Investment Institute
Market Updates

Poise, not noise


The global geopolitical and economic discourse has become confrontational. This creates uncertainty for investors. Sentiment is volatile. Away from the noise, net market returns are nothing special. The trade war, however it evolves, is a macroeconomic shock but the reality is less harsh than the rhetoric. Year-to-date equity market returns are positive, and some markets are up a lot. Meanwhile, overly dramatic concerns about government bonds have not altered the fact that bonds are delivering income to investors. Balanced portfolios are doing all right.

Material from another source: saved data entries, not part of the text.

/-- NEGS (R522). Instruction negating with saturation. -/
def execNegs (x : Exe) (rd : Fin 16) (rs : Fin 16) (s : State) : Host.Outcome State Fault Refusal :=
  s.act fun b => b.reg2 x rd rs (fun p => (Alu.sub 0 p).sat)

/-- ABS (R522). Instruction taking the magnitude. -/
def execAbs (x : Exe) (rd : Fin 16) (rs : Fin 16) (s : State) : Host.Outcome State Fault Refusal :=
  s.act fun b => b.reg2 x rd rs Alu.abs

/-- CMP (R519). Instruction setting flags of a subtraction. -/
def execCmp (x : Exe) (rs : Fin 16) (rt : Fin 16) (s : State) : Host.Outcome State Fault Refusal :=
  s.act fun b => b.cmpOp x 1 (fun h => .sub (h.getD rs) (h.getD rt))

/-- TST (R519). Instruction setting flags of a bitwise AND. -/
def execTst (x : Exe) (rs : Fin 16) (rt : Fin 16) (s : State) : Host.Outcome State Fault Refusal :=
  s.act fun b => b.cmpOp x 1 (fun h => .logic (h.getD rs &&& h.getD rt))

/-- AND (R519). Instruction computing bitwise AND. -/
def execAnd (x : Exe) (rd : Fin 16) (rs : Fin 16) (rt : Fin 16) (s : State) : Host.Outcome State Fault Refusal :=
  s.act fun b => b.reg3 x rd rs rt (fun p q => .logic (p &&& q))

/-- OR (R519). Instruction computing bitwise OR. -/
def execOr (x : Exe) (rd : Fin 16) (rs : Fin 16) (rt : Fin 16) (s : State) : Host.Outcome State Fault Refusal :=
  s.act fun b => b.reg3 x rd rs rt (fun p q => .logic (p ||| q))

/-- XOR (R519). Instruction computing bitwise XOR. -/
def execXor (x : Exe) (rd : Fin 16) (rs : Fin 16) (rt : Fin 16) (s : State) : Host.Outcome State Fault Refusal :=
  s.act fun b => b.reg3 x rd rs rt (fun p q => .logic (p ^^^ q))

/-- NOT (R519). Instruction computing bitwise inverse. -/
def execNot (x : Exe) (rd : Fin 16) (rs : Fin 16) (s : State) : Host.Outcome State Fault Refusal :=
  s.act fun b => b.reg2 x rd rs (fun p => .logic (~~~ p))

/-- LSL (R521). Instruction shifting left by a register count. -/
def execLsl (x : Exe) (rd : Fin 16) (rs : Fin 16) (rt : Fin 16) (s : State) : Host.Outcome State Fault Refusal :=
  s.act fun b => b.shiftOp 0 x rd rs rt

/-- LSR (R521). Instruction shifting right logically. -/
def execLsr (x : Exe) (rd : Fin 16) (rs : Fin 16) (rt : Fin 16) (s : State) : Host.Outcome State Fault Refusal :=
  s.act fun b => b.shiftOp 1 x rd rs rt

/-- ASR (R521). Instruction shifting right arithmetically. -/
def execAsr (x : Exe) (rd : Fin 16) (rs : Fin 16) (rt : Fin 16) (s : State) : Host.Outcome State Fault Refusal :=
  s.act fun b => b.shiftOp 2 x rd rs rt

/-- ROR (R521). Instruction rotating right. -/
def execRor (x : Exe) (rd : Fin 16) (rs : Fin 16) (rt : Fin 16) (s : State) : Host.Outcome State Fault Refusal :=
  s.act fun b => b.shiftOp 3 x rd rs rt

/-- CLZ (R519). Instruction counting leading zeros. -/
def execClz (x : Exe) (rd : Fin 16) (rs : Fin 16) (s : State) : Host.Outcome State Fault Refusal :=
  s.act fun b => b.reg2 x rd rs Alu.clz

/-- SEXTB (R519). Instruction sign-extending a byte. -/
def execSextb (x : Exe) (rd : Fin 16) (rs : Fin 16) (s : State) : Host.Outcome State Fault Refusal :=
  s.act fun b => b.reg2 x rd rs (fun p => .logic ((p.setWidth 8).signExtend 32))

/-- SEXTH (R519). Instruction sign-extending a half-word. -/
def execSexth (x : Exe) (rd : Fin 16) (rs : Fin 16) (s : State) : Host.Outcome State Fault Refusal :=
  s.act fun b => b.reg2 x rd rs (fun p => .logic ((p.setWidth 16).signExtend 32))

/-- MUL (R524). Instruction giving the low 32 bits of a product. -/
def execMul (x : Exe) (rd : Fin 16) (rs : Fin 16) (rt : Fin 16) (s : State) : Host.Outcome State Fault Refusal :=
  s.act fun b => b.reg3 x rd rs rt Alu.mul

/-- MULHU (R519). Instruction giving the high half of an unsigned product. -/
def execMulhu (x : Exe) (rd : Fin 16) (rs : Fin 16) (rt : Fin 16) (s : State) : Host.Outcome State Fault Refusal :=
  s.act fun b => b.reg3 x rd rs rt Alu.mulhu

/-- MULHS (R524). Instruction giving the high half of a signed product. -/
def execMulhs (x : Exe) (rd : Fin 16) (rs : Fin 16) (rt : Fin 16) (s : State) : Host.Outcome State Fault Refusal :=
  s.act fun b => b.reg3 x rd rs rt Alu.mulhs

/-- DIVU (R523). Instruction dividing unsigned, with defined results for zero divisors. -/
def execDivu (x : Exe) (rd : Fin 16) (rs : Fin 16) (rt : Fin 16) (s : State) : Host.Outcome State Fault Refusal :=
  s.act fun b => b.reg3 x rd rs rt Alu.divu

/-- DIVS (R523). Instruction dividing signed. -/
def execDivs (x : Exe) (rd : Fin 16) (rs : Fin 16) (rt : Fin 16) (s : State) : Host.Outcome State Fault Refusal :=
  s.act fun b => b.reg3 x rd rs rt Alu.divs

/-- REMU (R523). Instruction giving the unsigned remainder. -/
def execRemu (x : Exe) (rd : Fin 16) (rs : Fin 16) (rt : Fin 16) (s : State) : Host.Outcome State Fault Refusal :=
  s.act fun b => b.reg3 x rd rs rt Alu.remu

/-- REMS (R523). Instruction giving the signed remainder. -/
def execRems (x : Exe) (rd : Fin 16) (rs : Fin 16) (rt : Fin 16) (s : State) : Host.Outcome State Fault Refusal :=
  s.act fun b => b.reg3 x rd rs rt Alu.rems

/-- MINS (R519). Instruction giving the signed minimum. -/
def execMins (x : Exe) (rd : Fin 16) (rs : Fin 16) (rt : Fin 16) (s : State) : Host.Outcome State Fault Refusal :=
  s.act fun b => b.reg3 x rd rs rt Alu.mins

/-- MAXS (R519). Instruction giving the signed maximum. -/
def execMaxs (x : Exe) (rd : Fin 16) (rs : Fin 16) (rt : Fin 16) (s : State) : Host.Outcome State Fault Refusal :=
  s.act fun b => b.reg3 x rd rs rt Alu.maxs

/-- MINU (R519). Instruction giving the unsigned minimum. -/
def execMinu (x : Exe) (rd : Fin 16) (rs : Fin 16) (rt : Fin 16) (s : State) : Host.Outcome State Fault Refusal :=
  s.act fun b => b.reg3 x rd rs rt Alu.minu

/-- MAXU (R519). Instruction giving the unsigned maximum. -/
def execMaxu (x : Exe) (rd : Fin 16) (rs : Fin 16) (rt : Fin 16) (s : State) : Host.Outcome State Fault Refusal :=
  s.act fun b => b.reg3 x rd rs rt Alu.maxu

/-- MOVAD (R519). Instruction copying an A register to a D register. -/
def execMovad (x : Exe) (rd : Fin 16) (rs : Fin 16) (s : State) : Host.Outcome State Fault Refusal :=
  s.act fun b => b.regOp x rd (fun h => .plain (h.getA rs))

/-- MOVDA (R519). Instruction copying a D register to an A register. -/
def execMovda (x : Exe) (rd : Fin 16) (rs : Fin 16) (s : State) : Host.Outcome State Fault Refusal :=
  s.act fun b => b.addrOp x 1 rd (fun h => h.getD rs)

/-- MOVAA (R519). Instruction copying an A register. -/
def execMovaa (x : Exe) (rd : Fin 16) (rs : Fin 16) (s : State) : Host.Outcome State Fault Refusal :=
  s.act fun b => b.addrOp x 1 rd (fun h => h.getA rs)

/-- ADDAD (R519). Instruction adding a D register to an A register. -/
def execAddad (x : Exe) (rd : Fin 16) (rs : Fin 16) (rt : Fin 16) (s : State) : Host.Outcome State Fault Refusal :=
  s.act fun b => b.addrOp x 1 rd (fun h => h.getA rs + h.getD rt)

/-- SEL (R519). Instruction selecting one of two registers by condition. -/
def execSel (x : Exe) (rd : Fin 16) (rs : Fin 16) (rt : Fin 16) (cond : Fin 15) (s : State) : Host.Outcome State Fault Refusal :=
  s.act fun b => b.selOp x rd rs rt cond

/-- ADDI (R520). Instruction adding an immediate. -/
def execAddi (x : Exe) (rd : Fin 16) (rs : Fin 16) (i : Imm) (s : State) : Host.Outcome State Fault Refusal :=
  s.act fun b => b.immOp x rd i (fun h => .add (h.getD rs) i.signed)

/-- ANDI (R520). Instruction ANDing an immediate. -/
def execAndi (x : Exe) (rd : Fin 16) (rs : Fin 16) (i : Imm) (s : State) : Host.Outcome State Fault Refusal :=
  s.act fun b => b.immOp x rd i (fun h => .logic (h.getD rs &&& i.unsigned))

/-- ORI (R520). Instruction ORing an immediate. -/
def execOri (x : Exe) (rd : Fin 16) (rs : Fin 16) (i : Imm) (s : State) : Host.Outcome State Fault Refusal :=
  s.act fun b => b.immOp x rd i (fun h => .logic (h.getD rs ||| i.unsigned))

/-- XORI (R520). Instruction XORing an immediate. -/
def execXori (x : Exe) (rd : Fin 16) (rs : Fin 16) (i : Imm) (s : State) : Host.Outcome State Fault Refusal :=
  s.act fun b => b.immOp x rd i (fun h => .logic (h.getD rs ^^^ i.unsigned))

/-- MOVI (R520). Instruction loading an immediate. -/
def execMovi (x : Exe) (rd : Fin 16) (i : Imm) (s : State) : Host.Outcome State Fault Refusal :=
  s.act fun b => b.immOp x rd i (fun _ => .plain i.signed)

/-- SHI (R520). Instruction shifting or rotating by an immediate count. -/
def execShi (x : Exe) (rd : Fin 16) (rs : Fin 16) (kind : Fin 4) (count : BitVec 8) (s : State) : Host.Outcome State Fault Refusal :=
  s.act fun b => b.regOp x rd (fun h => .shift kind (h.getD rs) count.toNat)

/-- CMPI (R520). Instruction comparing with an immediate. -/
def execCmpi (x : Exe) (rs : Fin 16) (i : Imm) (s : State) : Host.Outcome State Fault Refusal :=
  s.act fun b => b.cmpOp x i.words (fun h => .sub (h.getD rs) i.signed)

/-- ADDA (R520). Instruction adding an immediate to an A register. -/
def execAdda (x : Exe) (rd : Fin 16) (rs : Fin 16) (i : Imm) (s : State) : Host.Outcome State Fault Refusal :=
  s.act fun b => b.addrOp x i.words rd (fun h => h.getA rs + i.signed)

/-- MFC (R478). Instruction reading a control register. -/
def execMfc (x : Exe) (rd : Fin 16) (cr : BitVec 8) (stale : Bool) (s : State) : Host.Outcome State Fault Refusal :=
  s.act fun b => b.mfcOp x rd cr.toNat stale

/-- MTC (R478). Instruction writing a control register. -/
def execMtc (x : Exe) (cr : BitVec 8) (rs : Fin 16) (s : State) : Host.Outcome State Fault Refusal :=
  s.act fun b => b.mtcOp x cr.toNat rs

Keep the poise, ignore the noise.


Fight, fight, fight 

The US administration’s prevailing philosophy is to restore the American greatness concept. That implies a confrontation towards those that are perceived to be preventing this greatness from manifesting – foreign governments and institutions, immigrants, and those that have pursued a progressive policy agenda domestically. For markets, the most important manifestation of this confrontational approach has been trade policy and the attempt to reshape the global trading system in America’s favour. By now we are familiar with the unorthodox and unpredictable way the agenda is being pursued, and how this creates volatility in investor sentiment and market prices. For the near future, the US will keep fighting for better outcomes on trade, will back a budget that widens the Federal deficit, and pursue defunding research in areas such as social equality, health and climate risk that do not align with the MAGA agenda. The risks of self-inflicted economic damage are clear.

 

Challenge! – The agenda is being met with challenges – in the markets, in the courts, by elements of corporate America and show business, and by the rest of the world. Despite claiming trillions of dollars in pledged investment, the US has not managed to secure any meaningful trade deals even with the threat of the Liberation Day tariffs being resurrected. Indeed, President Donald Trump has backed away from the threat of recession-guaranteeing levels of tariffs on China and the European Union without having been able to claim victory in securing preferential access to those markets or realistic plans for a wave of foreign investment into US manufacturing. In the end, Trump claiming he has sealed a good deal might be enough to tone things down. That would be a positive catalyst for markets. However, the risk is that inconclusive confrontation persists.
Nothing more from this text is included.